The infinite number of frequencies Riemann conjectures to be needed to specify the primes is not because they go on infinitely - it is because the only known prime number generation algorithm that generates primes with certainty involves the vast and lengthy task of factorising. Factorising is a very long winded task which means working through all the possible ways a number might be confirmed as a prime number - which basically means that after a very large prime number in a sequence one has to check each large number that follows it in the sequence and work out whether it can be divided by a number other than 1 and itself, and carry on doing that until another prime number is reached in the sequence. That is how a prime number is identified. If we are only interested in the length of the data string then the infinite prime number sequence can be defined with a finite amount of data. What it cannot be is specified with a finite amount of data because no periodicities exist in this sequence that we can exploit to help us calculate primes with certainty using any quicker method than factorising.
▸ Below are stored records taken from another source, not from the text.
/-- PORT_CONFIG (R174, R175, R338). -/
def execPortConfig (h : CmdHdr) (p : PortConfigArg) (s : State) : Host.Outcome State Fault Refusal :=
  .next (s.runCommand h (.portConfig p))

/-- NET_ADDRESS (R176, R338). -/
def execNetAddress (h : CmdHdr) (p : NetAddressArg) (s : State) : Host.Outcome State Fault Refusal :=
  .next (s.runCommand h (.netAddress p))

/-- FLOW_ADD (R181, R182, R339). -/
def execFlowAdd (h : CmdHdr) (p : FlowArg) (s : State) : Host.Outcome State Fault Refusal :=
  .next (s.runCommand h (.flowAdd p))

/-- FLOW_DELETE (R181, R339). -/
def execFlowDelete (h : CmdHdr) (p : Nat) (s : State) : Host.Outcome State Fault Refusal :=
  .next (s.runCommand h (.flowDelete p))

/-- TX_QUEUE_CONFIG (R199, R203, R340). -/
def execTxQueueConfig (h : CmdHdr) (p : TxQueueArg) (s : State) : Host.Outcome State Fault Refusal :=
  .next (s.runCommand h (.txQueueConfig p))

/-- GATE_LIST_SET (R203, R204, R340). -/
def execGateListSet (h : CmdHdr) (p : GateListArg) (s : State) : Host.Outcome State Fault Refusal :=
  .next (s.runCommand h (.gateListSet p))

/-- LANE_CONFIG (R274, R276, R341). -/
def execLaneConfig (h : CmdHdr) (p : LaneConfigArg) (s : State) : Host.Outcome State Fault Refusal :=
  .next (s.runCommand h (.laneConfig p))

/-- CHANNEL_DEFINE (R23, R24). -/
def execChannelDefine (h : CmdHdr) (p : ChannelDefineArg) (s : State) : Host.Outcome State Fault Refusal :=
  .next (s.runCommand h (.channelDefine p))

/-- CHANNEL_DELETE (R34). -/
def execChannelDelete (h : CmdHdr) (p : ChArg) (s : State) : Host.Outcome State Fault Refusal :=
  .next (s.runCommand h (.channelDelete p))

/-- CHANNEL_START (R35). -/
def execChannelStart (h : CmdHdr) (p : ChtArg) (s : State) : Host.Outcome State Fault Refusal :=
  .next (s.runCommand h (.channelStart p))

/-- CHANNEL_STOP (R36). -/
def execChannelStop (h : CmdHdr) (p : ChtArg) (s : State) : Host.Outcome State Fault Refusal :=
  .next (s.runCommand h (.channelStop p))

/-- CHANNEL_SET (R23, R344). -/
def execChannelSet (h : CmdHdr) (p : ChannelSetArg) (s : State) : Host.Outcome State Fault Refusal :=
  .next (s.runCommand h (.channelSet p))

/-- CHANNEL_COMMIT (R10, R241). -/
def execChannelCommit (h : CmdHdr) (p : ChArg) (s : State) : Host.Outcome State Fault Refusal :=
  .next (s.runCommand h (.channelCommit p))

/-- CHANNEL_REFRESH (R108). -/
def execChannelRefresh (h : CmdHdr) (p : ChtArg) (s : State) : Host.Outcome State Fault Refusal :=
  .next (s.runCommand h (.channelRefresh p))

/-- LTR_MARK (R104). -/
def execLtrMark (h : CmdHdr) (p : ChtArg) (s : State) : Host.Outcome State Fault Refusal :=
  .next (s.runCommand h (.ltrMark p))

/-- LTR_RELEASE (R105). -/
def execLtrRelease (h : CmdHdr) (p : ChtArg) (s : State) : Host.Outcome State Fault Refusal :=
  .next (s.runCommand h (.ltrRelease p))

/-- ROI_SET (R115, R345). -/
def execRoiSet (h : CmdHdr) (p : RoiSetArg) (s : State) : Host.Outcome State Fault Refusal :=
  .next (s.runCommand h (.roiSet p))

/-- ROI_CLEAR (R115). -/
def execRoiClear (h : CmdHdr) (p : ChArg) (s : State) : Host.Outcome State Fault Refusal :=
  .next (s.runCommand h (.roiClear p))

/-- EXT_STREAM_DEFINE (R125, R345). -/
def execExtStreamDefine (h : CmdHdr) (p : ExtStreamArg) (s : State) : Host.Outcome State Fault Refusal :=
  .next (s.runCommand h (.extStreamDefine p))

/-- EXT_STREAM_DELETE (R125). -/
def execExtStreamDelete (h : CmdHdr) (p : ChArg) (s : State) : Host.Outcome State Fault Refusal :=
  .next (s.runCommand h (.extStreamDelete p))

/-- SURFACE_ALLOC (R135, R346). -/
def execSurfaceAlloc (h : CmdHdr) (p : SurfaceAllocArg) (s : State) : Host.Outcome State Fault Refusal :=
  .next (s.runCommand h (.surfaceAlloc p))

/-- SURFACE_FREE (R135, R346). -/
def execSurfaceFree (h : CmdHdr) (p : Nat) (s : State) : Host.Outcome State Fault Refusal :=
  .next (s.runCommand h (.surfaceFree p))

/-- FLIP_SUBMIT (R142 to R146, R347). -/
def execFlipSubmit (h : CmdHdr) (p : FlipSubmitArg) (s : State) : Host.Outcome State Fault Refusal :=
  .next (s.runCommand h (.flipSubmit p))

/-- PROTECTED_LOAD (R148, R348). -/
def execProtectedLoad (h : CmdHdr) (p : ProtectedLoadArg) (s : State) : Host.Outcome State Fault Refusal :=
  .next (s.runCommand h (.protectedLoad p))

/-- PROTECTED_REMOVE (R149, R348). -/
def execProtectedRemove (h : CmdHdr) (p : ChtArg) (s : State) : Host.Outcome State Fault Refusal :=
  .next (s.runCommand h (.protectedRemove p))

/-- TONEMAP_LOAD (R153, R348). -/
def execTonemapLoad (h : CmdHdr) (p : TonemapLoadArg) (s : State) : Host.Outcome State Fault Refusal :=
  .next (s.runCommand h (.tonemapLoad p))

/-- AUDIO_PORT_CONFIG (R163, R349). -/
def execAudioPortConfig (h : CmdHdr) (p : AudioPortArg) (s : State) : Host.Outcome State Fault Refusal :=
  .next (s.runCommand h (.audioPortConfig p))

/-- AUDIO_PORT_START (R166). -/
def execAudioPortStart (h : CmdHdr) (p : ChArg) (s : State) : Host.Outcome State Fault Refusal :=
  .next (s.runCommand h (.audioPortStart p))

/-- AUDIO_PORT_STOP (R166). -/
def execAudioPortStop (h : CmdHdr) (p : ChArg) (s : State) : Host.Outcome State Fault Refusal :=
  .next (s.runCommand h (.audioPortStop p))

/-- AUDIO_STREAM_CONFIG (R157, R349). -/
def execAudioStreamConfig (h : CmdHdr) (p : AudioStreamArg) (s : State) : Host.Outcome State Fault Refusal :=
  .next (s.runCommand h (.audioStreamConfig p))

/-- AUDIO_STREAM_DELETE (R157). -/
def execAudioStreamDelete (h : CmdHdr) (p : ChArg) (s : State) : Host.Outcome State Fault Refusal :=
  .next (s.runCommand h (.audioStreamDelete p))

/-- AUDIO_ROUTE (R156, R171, R350). -/
def execAudioRoute (h : CmdHdr) (p : AudioRouteArg) (s : State) : Host.Outcome State Fault Refusal :=
  .next (s.runCommand h (.audioRoute p))

/-- AUDIO_ALIGN_GROUP (R161, R351). -/
def execAudioAlignGroup (h : CmdHdr) (p : AlignGroupArg) (s : State) : Host.Outcome State Fault Refusal :=
  .next (s.runCommand h (.audioAlignGroup p))

/-- AUDIO_CLOCK (R168, R349). -/
def execAudioClock (h : CmdHdr) (p : AudioClockArg) (s : State) : Host.Outcome State Fault Refusal :=
  .next (s.runCommand h (.audioClock p))

/-- GROUP_FORM (R222, R352). -/
def execGroupForm (h : CmdHdr) (p : GroupArg) (s : State) : Host.Outcome State Fault Refusal :=
  .next (s.runCommand h (.groupForm p))

/-- GROUP_JOIN (R256, R352). -/
def execGroupJoin (h : CmdHdr) (p : GroupArg) (s : State) : Host.Outcome State Fault Refusal :=
  .next (s.runCommand h (.groupJoin p))

/-- GROUP_LEAVE (R260, R353). -/
def execGroupLeave (h : CmdHdr) (s : State) : Host.Outcome State Fault Refusal :=
  .next (s.runCommand h .groupLeave)

/-- GROUP_HANDOVER (R246, R353). -/
def execGroupHandover (h : CmdHdr) (p : Nat) (s : State) : Host.Outcome State Fault Refusal :=
  .next (s.runCommand h (.groupHandover p))

/-- CHAIN_ENUMERATE (R287, R354). -/
def execChainEnumerate (h : CmdHdr) (s : State) : Host.Outcome State Fault Refusal :=
  .next (s.runCommand h .chainEnumerate)

/-- CHAIN_BUDGET (R292, R354). -/
def execChainBudget (h : CmdHdr) (p : Nat) (s : State) : Host.Outcome State Fault Refusal :=
  .next (s.runCommand h (.chainBudget p))

/-- EVENT_LOG_FETCH (R355). -/
def execEventLogFetch (h : CmdHdr) (p : EventFetchArg) (s : State) : Host.Outcome State Fault Refusal :=
  .next (s.runCommand h (.eventLogFetch p))

/-- CU_ASSIGN (R332, R408). -/
def execCuAssign (h : CmdHdr) (p : ChArg) (s : State) : Host.Outcome State Fault Refusal :=
  .next (s.runCommand h (.cuAssign p))

end Sys2Proof.Machine
end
The way it relates to knowledge and probability is because of this need to factorise. To predict the next prime one has to keep factorising the numbers ahead until one strikes a number that won't factorise - but this comes at a huge computational cost because the numbers one is targeting are very unrepresentative compared with the numbers one has to compute and discard. Riemann tried to stumble upon a more succinct method of calculating (predicting) primes using the perceived organisation of their layout in the integer sequence. But he found that this couldn't be done because purely from the patterned layout point of view it is not possible to predict primes with certainly - one can only predict them probabilistically (which is better than chance predictions).
As interesting as this is, more generally, I think this is interesting as a template for knowledge in general, as least by way of analogy. Just as prime number sequences in binary form (11101010001 ...etc) sit between the spectrum of being a maximally disordered sequence yet retaining enough order predictable with a range of outcomes, so too is knowledge much like that. In fact, if you can paint yourself a fairly clear picture of what factorising for primes is like, you’ll see that it is a beautiful illustration for knowledge of the complex world in more generalised terms. The main difference between numbers and information about the physical world is that with the latter we are discovering knowledge of what we can add to our map, whereas with the former we are discovering more about the territory to which those maps relate.